By Brenna R. Kelly
The Cincinnati Enquirer
COVINGTON - Instead of making calls on a free cell phone, 13 people may be making a call from jail.
Lured by the promise of a new phone, they showed up Saturday at the Northern Kentucky Convention Center, where they were greeted by the Kenton County Sheriff's Office.
The sting, dubbed Operation Nabbed, was designed to catch people with outstanding warrants whom the sheriff's office had been unable to find.
Sixteen people made appointments to check out the cell phone deal offered to them by mail from Debban ("nabbed" backwards) Communications. The 13 who showed up were taken to jail on charges from unpaid fines to drug trafficking, said Chief Deputy Ron Washington.
"They were surprised," Washington said. "One guy looked up at us and said: 'This is a good scam, I can't complain.' "
The office mailed letters offering the phone to more than 600 wanted people, many of them hard to find because of multiple addresses, Washington said. More than 200 letters were returned by the post office because the person had moved.
"These people are people who move around a lot," Washington said. "That makes it difficult, because by the time we're knocking on their doors, they've moved."
Typically three hours of work may net just one arrest, he said. The 13 arrests Saturday came in just four hours.
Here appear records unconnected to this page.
/-- A CLAUSE_EXPORT entry names an exportable verb and the object of R242. -/
def clauseEntryOk (s : State) (o : Nat) (e : Bytes) : Bool :=
  let v := rd e 20 2
  decide (1 ≤ v) && decide (v ≤ 6) && rd e 22 2 == 0
    && rd e 8 8 == (if v ≤ 2 then (ownerOf s o).id.toNat else s.otp.deviceId.toNat)

/-- The wrapped records of the entries: each derivation takes a use of the root and each wrap one of the TRANSPORT key;
none where one of the two is EXHAUSTED before the last (R236). -/
def exportClauses (lane o : Nat) (t root : KeyView) : List (Nat × Bytes) → State → Option Bytes × State
  | [], s => (some [], s)
  | (k, e) :: r, s =>
    let t := keyNow t s
    let root := keyNow root s
    if t.state ≠ 1 ∨ root.state ≠ 1 then (none, s)
    else
      let key := clauseKey root.key (clause (rd e 0 8) (rd e 20 2) (rd e 8 8) (rd e 16 4))
      let (b, s) := wrapKey lane t.key (ownerIdBytes s o) k (mkAttr 32 o (rd e 20 2) 0) key (useKey t (useKey root s))
      let (bs, s) := exportClauses lane o t root r s
      (bs.map fun x => b ++ x, s)

def doClauseExport (lane : Nat) (w : Work) (s : State) : State :=
  let o := w.func s
  let b := w.input
  let n := rd b 4 2
  let es := (List.range n).map fun k => (k, slice b (8 + 24 * k) 24)
  if n = 0 || decide (256 < n) || rd b 6 2 ≠ 0 || b.length ≠ 8 + 24 * n || es.any (fun e => !clauseEntryOk s o e.2) then
    finish w .paramInvalid 0 [] s
  else withCeremony w o 0x58 (rd b 0 4) (fun w s =>
    let s := checkKey o (rd b 0 4) s
    let s := match (ownerOf s o).root with
      | some ri => checkSlot ri s
      | none => s
    match keyFor s o (rd b 0 4) verbTransport, (ownerOf s o).root with
    | .inl st, _ => finish w st 0 [] s
    | _, none => finish w .noKey 0 [] s
    | .inr t, some ri =>
      let x := slotOf s ri
      match exportClauses lane o t { ref := .slot ri, attr := x.attr, gen := x.gen, state := x.state, key := x.key } es s with
      | (some out, s) => finish w .ok 0 out s
      | (none, s) => finish w .noKey 0 [] s) s

def execClauseExport (w : WorkId) (lane : Nat) (s : State) : Res := .next (withSealedWork w 0x58 (doClauseExport lane) s)

/-! ### Terminals and ranges (R259) -/

/-- (DEDUCED, log 26) -/
def doTerminalSet (w : Work) (s : State) : State :=
  let o := w.func s
  let b := w.input
  let x := rd b 8 8
  let y := rd b 16 8
  let old := terminalOf s o x
  let tense := match old with
    | some t => t.tense
    | none => 0
  if 1 < rd b 0 1 || !allZero b 1 7 || !allZero b 24 8 || (rd b 0 1 = 1 && decide (y < x)) then finish w .paramInvalid 0 [] s
  else if rd b 0 1 = 0 && decide (2 ^ 32 ≤ y) then finish w .paramInvalid 0 [] s
  else withAccord w o 0x59 (fun a s =>
    if rd b 0 1 = 0 && old.isSome && decide (y < tense) then finish w .paramInvalid 0 [] s
    else if rd b 0 1 = 0 && keyBad s o 1 (terminalKey x) then
      let (w, s) := ceremonyOk w a 0 s
      finish w .fault 0 [] s
    else if rd b 0 1 = 1 then
      let (w, s) := ceremonyOk w a 0 s
      let s := keepRoot o ((w.stamp.map (·.seq)).getD 0) s
      finish w .ok 0 [] (saveOwner o (mapOwner o (fun q => { q with lo := x, hi := y }) s))
    else if old.isSome && y == tense then
      let (w, s) := ceremonyOk w a 0 s
      finish w .ok 0 [] s
    else if old.isNone && !counterRoom s o [terminalKey x] then
      let (w, s) := ceremonyOk w a 0 s
      finish w .noKey 0x0002 [] (noteFull o 1 s)
    else
      let s := bump 0x09 [0] o 1 (commitSet s (putTerminal { owner := o, id := x, tense := y, ctr := 0 } s))
      let (w, s) := ceremonyAs w a 0 (replayBytes { nonce := some (x, y, 0) }) s
      finish w .ok 0 [] s) s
"This is one way to get the criminal to come to you," Washington said.
Saturday's roundup was the second phase of "Operation Nabbed." The first began six weeks ago when the office added two officers to its Fugitive Apprehension Team, doubling it. The additional deputies had made 61 arrests before Saturday on people they could find quickly.
The Kentucky Division of Probation and Parole and the Kenton County Jail also assisted in the operation.
Jane Prendergast contributed to this report.